# Exercise requirements:
Where the records below show the word "unfold" in a line, please copy that line.

# Stored data entries:
/-! ### Time -/

@[simp] theorem State.modExch_pending (s : State) (p : Nat) (f : Exch → Exch) : (State.modExch s p f).pending = s.pending := rfl
@[simp] theorem State.modExch_build (s : State) (p : Nat) (f : Exch → Exch) : (State.modExch s p f).build = s.build := rfl
@[simp] theorem State.modExch_bs (s : State) (p : Nat) (f : Exch → Exch) : (State.modExch s p f).bs = s.bs := rfl
@[simp] theorem State.modExch_regs (s : State) (p : Nat) (f : Exch → Exch) : (State.modExch s p f).regs = s.regs := rfl
@[simp] theorem State.modExch_core (s : State) (p : Nat) (f : Exch → Exch) : (State.modExch s p f).core = s.core := rfl
@[simp] theorem State.modExch_pulse (s : State) (p : Nat) (f : Exch → Exch) : (State.modExch s p f).pulse = s.pulse := rfl
@[simp] theorem State.modExch_ev (s : State) (p : Nat) (f : Exch → Exch) : (State.modExch s p f).ev = s.ev := rfl
@[simp] theorem State.modExch_link (s : State) (p : Nat) (f : Exch → Exch) : (State.modExch s p f).link = s.link := rfl
@[simp] theorem State.modExch_tally (s : State) (p : Nat) (f : Exch → Exch) : (State.modExch s p f).tally = s.tally := rfl
@[simp] theorem State.modExch_coal (s : State) (p : Nat) (f : Exch → Exch) : (State.modExch s p f).coal = s.coal := rfl
@[simp] theorem State.modExch_samp (s : State) (p : Nat) (f : Exch → Exch) : (State.modExch s p f).samp = s.samp := rfl
@[simp] theorem State.modExch_muster (s : State) (p : Nat) (f : Exch → Exch) : (State.modExch s p f).muster = s.muster := rfl
@[simp] theorem State.modExch_convoy (s : State) (p : Nat) (f : Exch → Exch) : (State.modExch s p f).convoy = s.convoy := rfl
@[simp] theorem State.modExch_feat (s : State) (p : Nat) (f : Exch → Exch) : (State.modExch s p f).feat = s.feat := rfl
@[simp] theorem State.modExch_tree (s : State) (p : Nat) (f : Exch → Exch) : (State.modExch s p f).tree = s.tree := rfl
@[simp] theorem State.modExch_out (s : State) (p : Nat) (f : Exch → Exch) : (State.modExch s p f).out = s.out := rfl
@[simp] theorem State.modExch_trace (s : State) (p : Nat) (f : Exch → Exch) : (State.modExch s p f).trace = s.trace := rfl
@[simp] theorem State.modExch_abft (s : State) (p : Nat) (f : Exch → Exch) : (State.modExch s p f).abft = s.abft := rfl
@[simp] theorem State.modExch_codec (s : State) (p : Nat) (f : Exch → Exch) : (State.modExch s p f).codec = s.codec := rfl
@[simp] theorem State.modExch_hang (s : State) (p : Nat) (f : Exch → Exch) : (State.modExch s p f).hang = s.hang := rfl
@[simp] theorem State.modExch_pub (s : State) (p : Nat) (f : Exch → Exch) : (State.modExch s p f).pub = s.pub := rfl
@[simp] theorem State.modExch_power (s : State) (p : Nat) (f : Exch → Exch) : (State.modExch s p f).power = s.power := rfl
@[simp] theorem State.modExch_drover (s : State) (p : Nat) (f : Exch → Exch) : (State.modExch s p f).drover = s.drover := rfl
@[simp] theorem State.modExch_auth (s : State) (p : Nat) (f : Exch → Exch) : (State.modExch s p f).auth = s.auth := rfl
@[simp] theorem State.modExch_fw (s : State) (p : Nat) (f : Exch → Exch) : (State.modExch s p f).fw = s.fw := rfl
@[simp] theorem State.modExch_rep (s : State) (p : Nat) (f : Exch → Exch) : (State.modExch s p f).rep = s.rep := rfl
@[simp] theorem State.modExch_free (s : State) (p : Nat) (f : Exch → Exch) : (State.modExch s p f).free = s.free := rfl
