/-- What a state has, some build has: the operands of a command whose parts are there lie in their ranges. -/
theorem State.wf_of_there (s : State) (c : Instr) (h : s.there c = true) : c.wf = true := by
  have hports := linkPorts_le s.build
  have hslots := slotCount_le s.build
  have hdefer := deferMax_le s.build
  have hdies := dieMax_le s.build
  have hgens := pulseGens_le s.build
  cases c
  case tapClockChange | musterLateIslandTimeout =>
    exact decide_eq_true (State.lt_of_tapPresent (Bool.and_eq_true_iff.mp h).2)
  case convoyPacketReceived => exact decide_eq_true (lt_of_convoyPortOk (Bool.and_eq_true_iff.mp h).2)
  case broadcastResultReceived | reachReportReceived => exact decide_eq_true (lt_of_convoyPortOk h)
  case laneTrainingStart | codewordLock | markerLoss | fecUncorrectable | replayReceived | laneDegradeCheck | dozeReceived | wakeReceived |
      wakeSequenceDone =>
    exact decide_eq_true (lt_of_isLane h)
  all_goals
    simp only [State.there, Instr.wf, Bool.and_eq_true, Bool.or_eq_true, decide_eq_true_eq, beq_iff_eq] at h ⊢ <;> omega

/-- Settles O60: what stands or falls with `State.there` is the stop, and every arm is of that one form. -/
theorem everyCommandAnswersWhereItsPartsAreThere : Obligations.EveryCommandAnswersWhereItsPartsAreThere := by
  refine ⟨fun s c h => ?_, fun s c h => ?_, fun s c h => ?_, fun s c r => ?_⟩
  · obtain ⟨t, e⟩ := exec_eq_present s c
    exact ⟨t, e.trans (present_true h t)⟩
  · obtain ⟨t, e⟩ := exec_eq_present s c
    exact e.trans (present_false h t)
  · exact Bool.eq_false_iff.mpr fun ht => by simp [s.wf_of_there c ht] at h
  · obtain ⟨t, e⟩ := exec_eq_present s c
    exact fun h => present_ne_refused _ t r (e.symm.trans h)

end Sys2Proof.Machine
end

section
/-! PROOFS. Ports and classes seen through the updates of one of them: what the updated one becomes, and that the others stay. -/

namespace Sys2Proof.Machine

/-! ### Updates of one place of a list -/

theorem modNth_getElem? {α : Type} (l : List α) (i j : Nat) (f : α → α) : (modNth l i f)[j]? = if i = j then l[j]?.map f else l[j]? := by
  unfold modNth
  by_cases hij : i = j
  · subst hij
    rw [if_pos rfl]
    cases h : l[i]? with
    | none => exact h
    | some x => exact List.getElem?_set_self (List.getElem?_eq_some_iff.mp h).1
  · rw [if_neg hij]
    cases l[i]? with
    | none => rfl
    | some x => exact List.getElem?_set_ne hij

theorem modNth_getD_same {α : Type} {l : List α} {i : Nat} (h : i < l.length) (f : α → α) (d : α) : (modNth l i f).getD i d = f (l.getD i d) := by
  rw [List.getD_eq_getElem?_getD, List.getD_eq_getElem?_getD, modNth_getElem?, if_pos rfl, List.getElem?_eq_getElem h]
  rfl

theorem modNth_getD_other {α : Type} {i j : Nat} (h : j ≠ i) (l : List α) (f : α → α) (d : α) : (modNth l i f).getD j d = l.getD j d := by
  rw [List.getD_eq_getElem?_getD, List.getD_eq_getElem?_getD, modNth_getElem?, if_neg h.symm]

/-- What an update leaves in an element reads the same at every place. -/
theorem modNth_getD_shows {α β : Type} (g : α → β) {f : α → α} (hf : ∀ x, g (f x) = g x) (l : List α) (i j : Nat) (d : α) :
    g ((modNth l i f).getD j d) = g (l.getD j d) := by
  rw [List.getD_eq_getElem?_getD, List.getD_eq_getElem?_getD, modNth_getElem?]
  split
  · cases l[j]? with
    | none => rfl
    | some x => exact hf x
  · rfl

/-! ### Ports -/

theorem State.Inv.port_lt {s : State} (h : s.Inv) {p : Nat} (hp : p < linkPorts s.build) : p < s.link.ports.length := by
  rw [h.ports]
  exact Nat.lt_of_lt_of_le hp (Nat.le_add_right _ _)

theorem State.length_modPort (s : State) (p : Nat) (f : Port → Port) : (s.modPort p f).link.ports.length = s.link.ports.length :=
  modNth_length _ _ _

theorem State.modPort_port_same {s : State} {p : Nat} (h : p < s.link.ports.length) (f : Port → Port) :
    (s.modPort p f).port p = f (s.port p) := modNth_getD_same h f _

theorem State.modPort_port_other {p q : Nat} (h : q ≠ p) (s : State) (f : Port → Port) : (s.modPort p f).port q = s.port q :=
  modNth_getD_other h _ f _

theorem State.modPort_port_shows {β : Type} (g : Port → β) {f : Port → Port} (s : State) (p q : Nat)
    (hf : ∀ x, g (f x) = g x := by exact fun _ => rfl) : g ((s.modPort p f).port q) = g (s.port q) := modNth_getD_shows g hf _ p q _

/-! ### Classes of a port -/

theorem Port.modCls_tx8_same {q : Port} {c : Nat} (h : c < q.cls.length) (f : TxRx → TxRx) : (q.modCls c f).tx8 c = f (q.tx8 c) :=
  modNth_getD_same h f _

theorem Port.modCls_tx8_shows {β : Type} (g : TxRx → β) {f : TxRx → TxRx} (hf : ∀ x, g (f x) = g x) (q : Port) (c d : Nat) :
    g ((q.modCls c f).tx8 d) = g (q.tx8 d) := modNth_getD_shows g hf _ c d _

theorem State.modCls_tx8_same {s : State} {p c : Nat} (hp : p < s.link.ports.length) (hc : c < (s.port p).cls.length) (f : TxRx → TxRx) :
    ((s.modCls p c f).port p).tx8 c = f ((s.port p).tx8 c) := by
  unfold State.modCls
  rw [State.modPort_port_same hp, Port.modCls_tx8_same hc]

theorem State.modCls_tx8_shows {β : Type} (g : TxRx → β) {f : TxRx → TxRx} (hf : ∀ x, g (f x) = g x) (s : State) (p q c d : Nat) :
    g (((s.modCls p c f).port q).tx8 d) = g ((s.port q).tx8 d) :=
  State.modPort_port_shows (fun q => g (q.tx8 d)) s p q (fun q => q.modCls_tx8_shows g hf c d)

theorem State.length_modCls (s : State) (p c : Nat) (f : TxRx → TxRx) : (s.modCls p c f).link.ports.length = s.link.ports.length :=
  modNth_length _ _ _

theorem State.modCls_cls_length (s : State) (p c q : Nat) (f : TxRx → TxRx) : ((s.modCls p c f).port q).cls.length = (s.port q).cls.length :=
  State.modPort_port_shows (fun x => x.cls.length) s p q (fun _ => modNth_length _ _ _)

theorem Port.quiet_tx8 (q : Port) (c : Nat) : q.quiet.tx8 c = (q.tx8 c).quiet := by
  simp only [Port.tx8, Port.quiet, List.getD_eq_getElem?_getD, List.getElem?_map]
  cases q.cls[c]? <;> rfl

end Sys2Proof.Machine
end

section
/-! PROOFS. Discovery and quarantine: what the answer on one port does to that port, and that it leaves the others
(R18, R20, R24, R26, R211, R220). -/

namespace Sys2Proof.Machine

/-! ### What an operation at one port leaves -/

/-- Queues aside, no port but `p` has changed, and `p` in nothing of what `g` shows. -/
structure OnPort {β : Type} (p : Nat) (g : Port → β) (z s : State) : Prop where
  others : ∀ q, q ≠ p → (s.port q).quiet = (z.port q).quiet
  here : g (s.port p) = g (z.port p)

/-- What discovery learns of a port: who answers, and whether it is in quarantine as a duplicate. -/
def Port.found (q : Port) : Nat × Bool × Bool × Bool := (q.neighbour, q.answered, q.quar, q.dupId)

/-- The part of that which quarantine leaves alone. -/
def Port.met (q : Port) : Nat × Bool := (q.neighbour, q.answered)

section
variable {β : Type} {g : Port → β} {p : Nat} {z s : State}

theorem OnPort.refl (s : State) : OnPort p g s s := ⟨fun _ _ => rfl, rfl⟩

theorem OnPort.trans {t : State} (h : OnPort p g z s) (k : OnPort p g s t) : OnPort p g z t :=
  ⟨fun q hq => (k.others q hq).trans (h.others q hq), k.here.trans h.here⟩

/-- What shows nothing of the queues is the same after an event or a record on its way out. -/
theorem OnPort.of_evFrame (h : EvFrame z s) (hg : ∀ q, g q.quiet = g q := by exact fun _ => rfl) : OnPort p g z s :=
  ⟨fun q _ => h.port q, by rw [← hg, h.port, hg]⟩

theorem OnPort.modPort {f : Port → Port} (s : State) (hf : ∀ x, g (f x) = g x := by exact fun _ => rfl) : OnPort p g s (s.modPort p f) :=
  ⟨fun _ hq => congrArg Port.quiet (s.modPort_port_other hq f), s.modPort_port_shows g p p hf⟩

theorem OnPort.of_ports (h : s.link.ports = z.link.ports) : OnPort p g z s := by
  have hp : ∀ q, s.port q = z.port q := fun q => by unfold State.port; rw [h]
  exact ⟨fun q _ => congrArg Port.quiet (hp q), congrArg g (hp p)⟩

end

theorem State.offerSchedule_ef {z s : State} (h : EvFrame z s) (p : Nat) : EvFrame z (s.offerSchedule p) := by
  unfold State.offerSchedule
  split
  · exact h
  · exact EvFrame.foldl _ _ h (fun t ht b => State.sendLocal_ef ht p _)

theorem State.portIrq_ef {z s : State} (h : EvFrame z s) (p bit : Nat) : EvFrame z (s.portIrq p bit) := by
  unfold State.portIrq
  split
  · exact State.irq_ef h _ _
  · exact h

/-- A port's interrupt bit is no part of the port. -/
theorem State.portIrq_port (s : State) (p bit q : Nat) : (s.portIrq p bit).port q = s.port q := by
  have h : Keeps 0x3 s (s.portIrq p bit) := State.portIrq_keeps (.refl s) p bit
  have hl : (s.portIrq p bit).link = s.link := h.same .link rfl
  unfold State.port
  rw [hl]

theorem State.rejoin_onPort (s : State) (p : Nat) : OnPort p Port.found s (s.rejoin p) := by
  unfold State.rejoin
  split
  · exact .of_ports rfl
  · exact .modPort s

theorem State.discDone_onPort (s : State) (p : Nat) : OnPort p Port.found s (s.discDone p) := by
  unfold State.discDone
  split
  · exact (OnPort.modPort s).trans (.modPort _)
  · exact .refl s

theorem State.quarantine_onPort (s : State) (p : Nat) (dup : Bool) : OnPort p Port.met s (s.quarantine p dup) :=
  (OnPort.modPort s).trans (.of_evFrame (State.portIrq_ef (.refl _) _ _))

theorem OnPort.met {p : Nat} {z s : State} (h : OnPort p Port.found z s) : OnPort p Port.met z s :=
  ⟨h.others, congrArg (fun x => (x.1, x.2.1)) h.here⟩

theorem State.quarantine_event_onPort (s : State) (p : Nat) (dup : Bool) (code : Nat) (b : List Byte) :
    OnPort p Port.met s ((s.quarantine p dup).event code b) :=
  (s.quarantine_onPort p dup).trans (.of_evFrame (State.event_ef (.refl _) _ _))

/-! ### The ID that a port presents -/

/-- The ID that is presented on a port is put into it, beside what the plan expects. -/
def State.presents (s : State) (p id : Nat) : State :=
  s.modPort p (fun q => { q with neighbour := id, expected := s.plannedId p != 0x7FFFFF })

/-- Judging the ID changes no port further in who presents what or answers. -/
theorem State.judge_onPort (s : State) (p id : Nat) : OnPort p Port.met (s.presents p id) (s.judge p id) := by
  unfold State.judge
  extract_lets plan u known v
  change OnPort p Port.met u _
  split
  · exact .refl u
  · split
    · exact u.quarantine_event_onPort p true _ _
    · split
      · exact u.quarantine_event_onPort p true _ _
      · have hv : OnPort p Port.met u (u.offerSchedule p) := .of_evFrame (State.offerSchedule_ef (.refl u) p)
        split
        · exact u.quarantine_onPort p false
        · split
          · exact hv.trans ((u.offerSchedule p).rejoin_onPort p).met
          · exact hv

/-- This unit's own ID, where it has one, is a duplicate (R26). -/
theorem State.judge_srcId {s : State} (h : s.srcId ≠ 0x7FFFFF) (p : Nat) :
    s.judge p s.srcId = ((s.presents p s.srcId).quarantine p true).event 0x207 (bytes [p, 255, 0, 0] ++ leBytes 3 s.srcId) := by
  unfold State.judge
  rw [if_neg h]
  exact if_pos rfl

theorem State.quarantine_port_same {s : State} {p : Nat} (hp : p < s.link.ports.length) (dup : Bool) :
    (s.quarantine p dup).port p = { s.port p with quar := true, dupId := dup, joining := false } := by
  unfold State.quarantine
  rw [State.portIrq_port, State.modPort_port_same hp]

theorem State.judge_srcId_found {s : State} {p : Nat} (hp : p < s.link.ports.length) (h : s.srcId ≠ 0x7FFFFF) :
    ((s.judge p s.srcId).port p).quar = true ∧ ((s.judge p s.srcId).port p).dupId = true := by
  have hq := State.quarantine_port_same (s := s.presents p s.srcId) ((s.length_modPort p _).symm ▸ hp) true
  have he := (State.event_ef (.refl ((s.presents p s.srcId).quarantine p true)) 0x207 (bytes [p, 255, 0, 0] ++ leBytes 3 s.srcId)).port p
  rw [s.judge_srcId h, show ∀ q : Port, q.quar = q.quiet.quar from fun _ => rfl, show ∀ q : Port, q.dupId = q.quiet.dupId from fun _ => rfl,
    he, hq]
  exact ⟨rfl, rfl⟩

# Your solution:
  unfold modNth
  unfold State.modCls
  have hp : ∀ q, s.port q = z.port q := fun q => by unfold State.port; rw [h]
  unfold State.offerSchedule
  unfold State.portIrq
  unfold State.port
  unfold State.rejoin
  unfold State.discDone
  unfold State.judge
  unfold State.judge
  unfold State.quarantine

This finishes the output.